# xml - Fehlermeldung "No grammar constraints (DTD or XML Schema) referenced in the document."



## Gast2 (10. Okt 2012)

Hallo,

ich habe mir erlaubt im Package Explorer im Kontextmenü meiner actuelle App "Valide" laufen zu lassen.
Darauf hin bekam ich eine Warmenldung in jeder meiner xml's (layouts, manifest, values,...).
Die Warnung lautet:


> No grammar constraints (DTD or XML Schema) referenced in the document.

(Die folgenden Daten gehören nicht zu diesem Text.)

/-- R317: the next frame of a unit, with the unit's own round robin after it: its queue. -/
def State.unitNext (s : State) (n u : Nat) : Option (Nat × Drr) :=
  let d := (s.outPort n).subs.get Drr.reset u
  if s.isWide n then d.pick (s.headCharge n) (fun q => bits (s.geomWord 1 n q) 16 8) d.fuel
  else if ((s.outPort n).queue u).isEmpty then none
  else some (u, d)

def State.unitCharge (s : State) (n u : Nat) : Option Nat :=
  match s.unitNext n u with
  | some (q, _) => s.headCharge n q
  | none => none

/-- R318, R319: the active lists of a port follow its queues, its holds and its settings. -/
def State.drrSync (s : State) (n : Nat) : State :=
  let sub := fun (t : Tab Drr) (u : Nat) =>
    let qs := s.unitQueues n u
    t.set Drr.reset u (((t.get Drr.reset u).sync (fun q => qs.contains q) (fun q => qs.contains q && s.unitElig n u) qs).settle (s.headCharge n))
  let s1 := if s.isWide n then s.setOut n fun p => { p with subs := (List.range 8).foldl sub p.subs } else s
  s1.setOut n fun p =>
    { p with units := (p.units.sync (fun u => !(s.unitQueues n u).isEmpty) (fun u => s.unitElig n u && !s.unitStrict n u)
                        (List.range 8)).settle (s1.unitCharge n) }

/-! ### Frames sent (R80, R307) -/

/-- R307, R319: the first frame of the buffer whose priority is not held, if all its cells are present. -/
def State.nextReady (s : State) (n : Nat) : Option BufEnt :=
  match (s.outPort n).buf.find? fun e => 10 ≤ n || !s.prioHeld n e.prio with
  | some e => if e.want.isEmpty then some e else none
  | none => none

/-- R80, R307: a port that sends nothing begins its next frame; a frame begun is finished whatever is held meanwhile. -/
def State.txBegin (s : State) (n : Nat) : State :=
  if (s.outPort n).sending.isSome then s
  else
    match s.nextReady n with
    | some e => s.setOut n fun p => { p with buf := p.buf.erase e, sending := some e }
    | none => s

/-! ### Loading (R322) -/

/-- INDEX goes on by one, wrapping at the table's size. -/
def State.swcAdvance (s : State) (x : Nat) : State :=
  let (t, _, i) := s.swcPtr x
  s.setF F.swcLoadPtr_INDEX x ((i + 1) % geomSize t)

/-- R322: whether the register's owner may write the word. -/
def State.swcMayWrite (s : State) (x t port i v : Nat) : Bool :=
  x == 16 ||
    match t with
    | 0 => s.classOwner port (i / 8) == x && (i % 8 != 0 || bits v 22 5 == x)
    | 1 => i / 256 == x
    | _ => false

/-- A write of SWC_LOADx.DATA; `false` where it is refused. -/
def State.swcLoad (s : State) (x v : Nat) : Bool × State :=
  let (t, port, i) := s.swcPtr x
  let refuse := fun (r : Nat) => (false, (s.count F.swcLoadStat_REFUSED x).setF F.swcLoadStat_LAST_REASON x r)
  if 9 < port then refuse 2
  else if !s.swcMayWrite x t port i v then refuse 1
  else (true, ((s.setGeom t port i v).drrSync port).swcAdvance x)

def State.qstatClear (s : State) (x k : Nat) : State :=
  if s.qstatSeen x then
    { s with qstat := s.qstat.set 0 (qstatKey (s.f F.swcQstatSel_PORT x) (s.f F.swcQstatSel_QUEUE x) k) 0 }
  else s

/-! ### Output requests (R308-R310) -/

/-- The request registers of an accessor (R308). -/
structure OutRegs where
  handle : Nat
  len : Nat
  output : Nat
  colour : Nat
  l3 : Nat
  queue : Nat
  flags : Nat
  sa : Nat
  espOff : Nat
  ptEnd : Nat
  origin : Nat
  corr : Nat
  tag : Nat
  udp : Nat
  deriving DecidableEq, Repr

def State.outRegs (s : State) (a x : Nat) : OutRegs :=
  { handle := s.fA a F.swcOutReq0_HANDLE x, len := s.fA a F.swcOutReq1_LENGTH x, output := s.fA a F.swcOutReq1_OUTPUT x,
    colour := s.fA a F.swcOutReq1_COLOUR x, l3 := s.fA a F.swcOutReq1_L3 x, queue := s.fA a F.swcOutReq2_QUEUE x,
    flags := s.fA a F.swcOutReq2_FLAGS x, sa := s.fA a F.swcOutReq3_SA x, espOff := s.fA a F.swcOutReq3_ESP_OFF x,
    ptEnd := s.fA a F.swcOutReq4_PT_END x, origin := s.fA a F.swcOutReq4_ORIGIN_OFF x, corr := s.fA a F.swcOutReq4_CORR_OFF x,
    tag := s.fA a F.swcOutReq5_TAG x, udp := s.fA a F.swcOutReq5_UDP_OFF x }

/-- FLAGS: 0 ESP, 1 TWO_STEP, 2 ORIGIN, 3 CORR, 4 UDP. -/
def OutRegs.flag (r : OutRegs) (i : Nat) : Bool := bits r.flags i 1 == 1

/-- R304: whether an output takes requests of a register's owner. -/
def outOpen (x o : Nat) : Bool := o < 10 || (o < 12 && x == 16) || (12 ≤ o && x != 16)

/-- R308, code 2: whether the queue or class is the requester's. -/
def State.queueOwned (s : State) (x : Nat) (r : OutRegs) : Bool :=
  x == 16 || 10 ≤ r.output ||
    if s.isWide r.output then r.queue / 256 == x
    else s.classOwner r.output (r.queue % 8) == x || s.classOwner r.output (r.queue % 8) == 17

/-- R309: a request for a recirculation output names the chain. -/
def State.recircHeld (s : State) (h : Nat) : Bool := s.outReqs.any fun q => q.cell == h && 12 ≤ q.output

/-- R308: codes 1 to 5, the first that applies. `running`: the thread runs a packet. -/
def State.outCheck (s : State) (x : Nat) (r : OutRegs) (running : Bool) : Option Nat :=
  let h := r.handle
  let refs := s.refs h
  let e := r.len
  let ptp := r.flag 1 || r.flag 2 || r.flag 3 || r.flag 4
  if 2 ^ 18 ≤ h || e == 0 || 9212 < e || !outOpen x r.output || (r.output < 10 && !s.isWide r.output && 7 < r.queue) then some 1
  else if !(s.cell h).alloc || (if x == 16 then (s.cell h).owner == 17 else (s.cell h).owner != x) || !s.queueOwned x r then some 2
  else if 15 ≤ refs || s.recircHeld h || (12 ≤ r.output && refs != 0) then some 3
  else if 256 * (s.chain h).length < e || (r.output < 12 && s.f F.prtCfg_MAX_LEN r.output < e + 4) then some 4
  else if r.output == 10 || r.output == 11 then none
  else if (12 ≤ r.output && ptp) || (r.flag 2 && e < r.origin + 10) || (r.flag 3 && (e < r.corr + 8 || !running)) ||
      (r.flag 4 && e < r.udp + 8) then some 5
  else none

/-- R175: whether a course may have a bank. -/
def State.bankAllowed (s : State) (c : Nat) : Bool :=
  s.f F.stlStatus_STATE != 0 &&
    match s.gateFrom with
    | some k => k ≤ c
    | none => false

/-- R175: the course's bank, taking a free one where it has none yet. -/
def State.needBank (s : State) (c : Nat) : Option State :=
  if !s.bankAllowed c then none
  else if s.banks.any fun b => b.course == c then some s
  else if 4 ≤ s.banks.length then none
  else
    let slot := ((List.range 4).find? fun i => !s.banks.any fun b => b.slot == i).getD 0
    some { s with banks := s.banks ++ [{ course := c, slot := slot, outs := [] }] }

def State.bankOuts (s : State) (c : Nat) : List OutReq := ((s.banks.find? fun b => b.course == c).map (·.outs)).getD []

/-- The next-header value of the ESP trailer: the inner IP version in tunnel mode; the manual states none in transport mode. -/
def State.espNext (s : State) (r : OutRegs) (bs : List Byte) : Nat × State :=
  if s.saFlag r.sa 2 then (if (bs.getD (r.espOff + 16) 0).toNat / 16 = 6 then 41 else 4, s)
  else
    let (n, s1) := s.freeNat
    (n % 256, s1)

/-- The order key, port, sequence, packet and course of a request (R175, R176). -/
def State.outOrder (s : State) (cur : Option SlotPkt) : Nat × Nat × Nat × Option (Nat × Nat) × Nat :=
  match cur with
  | some p => (p.pkt.keyStamp.toNat, p.pkt.port, p.pkt.seq.toNat, some (p.pkt.port, p.pkt.seq.toNat), p.pkt.course)
  | none => (s.now, 12, 0, none, s.course)

/-- R176: the request enters the gate, after every request there. -/
def State.outPlace (s : State) (x : Nat) (r : OutRegs) (cur : Option SlotPkt) (cell len : Nat) (plain : List Byte) : State :=
  let (stamp, port, seq, pkt, course) := s.outOrder cur
  let idx := (s.bankOuts course).foldl (fun m q => max m (q.idx + 1)) 0
  let own := match cur with
    | some p => p.pkt.cell == r.handle && (s.chain r.handle).all fun c => !(s.cell c).written
    | none => false
  let colour := if r.colour = 3 then (match cur with | some p => min p.pkt.colour 2 | none => 0) else r.colour
  let q : OutReq :=
    { stamp := stamp, port := port, seq := seq, idx := idx, ofPkt := pkt, stall := x, output := r.output, queue := r.queue,
      colour := colour, colourReq := r.colour, l3 := r.l3, flags := if r.output = 10 ∨ r.output = 11 then r.flags % 2 else r.flags, sa := r.sa,
      espOff := r.espOff, ptEnd := r.ptEnd, origin := r.origin, corr := r.corr, tag := r.tag, udp := r.udp, len := len, cell := cell,
      own := own, plain := plain, reqLen := r.len, deferred := (match cur with | some p => p.pkt.deferred | none => false),
      recNo := 0, rxStamp := (match cur with | some p => p.pkt.stamp.toNat | none => 0), course := course, ce := false, live := cur.isNone }
  (State.setHeld { s with banks := s.banks.map fun (b : Bank) => if b.course = course then { b with outs := b.outs ++ [q] } else b } cell true)

/-- R132, R310: encryption into a new chain, charged to the stall; `none`: refused (R133), or no cell is free. -/
def State.outEncrypt (s : State) (x course dl : Nat) (r : OutRegs) : Option (Nat × Nat × List Byte) × State :=
  let bs := s.chainBytes r.handle 0 r.len
  if r.len < r.espOff || r.len < r.ptEnd || r.ptEnd ≤ r.espOff then (none, s)
  else
    let s := if s.saOwned x r.sa then s.saAsk r.sa dl true else s
    match s.espOutCheck x r.sa with
    | .ok key =>
      let (nh, s0) := s.espNext r bs
      let ct := s0.espBytes { index := r.sa, header := r.espOff, fin := r.ptEnd, l3 := r.l3, nh := nh } key (s0.saNat r.sa 8 4 + 1) bs
      match s0.takeCells none x (cellsFor ct.length) with
      | none => (none, s)
      | some (hs, s1) =>
        let s2 := (((s1.fillCells hs ct).espAssign x r.sa course).2).saAsk r.sa dl false
        (some (hs.headD 0, ct.length, bs), s2.relevel x)
    | why => (none, s.espRefuse x why)

/-- R308: a write of 1 to SWC_OUTx.CMD.GO. -/
def State.outRequest (s : State) (a : Accessor) (x : Nat) : State :=
  let acc := a.num
  let r := s.outRegs acc x
  let cur := match accThread a with
    | some t => ((s.th t).current).map (·.2)
    | none => none
  let code := fun (s : State) (c : Nat) => s.setFA acc F.swcOutResult_CODE x c
  match s.outCheck x r cur.isSome with
  | some c => code s c
  | none =>
    let course := (s.outOrder cur).2.2.2.2
    let full := code ((s.count F.dspGateFull_FULL).raise Ev.GATE_FULL) 7
    match s.needBank course with
    | none => full
    | some s1 =>
      if 32768 ≤ (s1.bankOuts course).length then full
      else
        let refused := fun (s : State) =>
          if (r.output == 10 || r.output == 11) && (r.flag 2 || r.flag 3) then s.count F.tmbTxtsStat_REFUSED else s
        let named := fun (s : State) => match accThread a with
          | some t => s.unPrivate t r.handle
          | none => s
        let done := fun (s : State) (h : Nat) => code (s.setFA acc F.swcOutResult_HANDLE x h) 0
        if r.flag 0 then
          match s1.outEncrypt x course (match cur with | some p => p.pkt.deadline | none => s.defaultDeadline 18 s.now) r with
          | (none, s2) => code { s2 with banks := s.banks } 6
          | (some (h, len, plain), s2) =>
            let s3 := named ((refused s2).outPlace x r cur h len plain)
            done (s3.refEnded r.handle) h
        else done (named ((refused s1).outPlace x r cur r.handle r.len [])) r.handle

/-! ### Records done, references ended -/

/-- R332: the record of a request is done: transmitted, handed on, refused or discarded. -/
def State.recordDone (s : State) (r : OutReq) : State :=
  { s with released := s.released.map fun (e : Released) =>
      if e.course = r.course then { e with done := e.done.modify [] r.output fun l => l.set r.recNo true } else e }

/-- R309: the reference of a request beyond the gate ends. -/
def State.outDone (s : State) (r : OutReq) : State := (s.recordDone r).refEnded r.cell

und erscheint jeweils in der obersten Zeile.
*Was will Eclipse hier gerne sehen?
Was ist die "grammar constraints reference"?*

Hier in Beispiel meiner xml's:
[XML]<resources>

    <style name="AppTheme" parent="android:Theme.Light" />

    <color name="orange">#ffa500</color>
    <color name="rot">#ff0000</color>
    <color name="kornblau">#6495ed</color>
    <color name="rosa">#ffc0cb</color>
    <color name="gelb">#ffff00</color>
    <color name="gold">#ffd700</color>
    <color name="schwarz">#000000</color>
    <color name="weis">#FFFFFF</color>
    <color name="grau">#7F7F7F</color>

</resources>[/XML]

Die meisten meiner xml's beginnen mit der Zeile:[XML]<?xml version="1.0" encoding="utf-8"?>[/XML]
Auch hier die selbe Warnung.


----------



## schlingel (10. Okt 2012)

Du hast echt kein Glück mit deinem Eclipse. So wie ich das sehe, ist das Bug im Eclipse, meine Style-Files sehen nämlich alle genauso aus.

Du hast zwei Möglichkeiten: 
- Du fügst ein Schema hinzu.
- Du versteckst die Warnung

Hier oder hier nachzulesen.


----------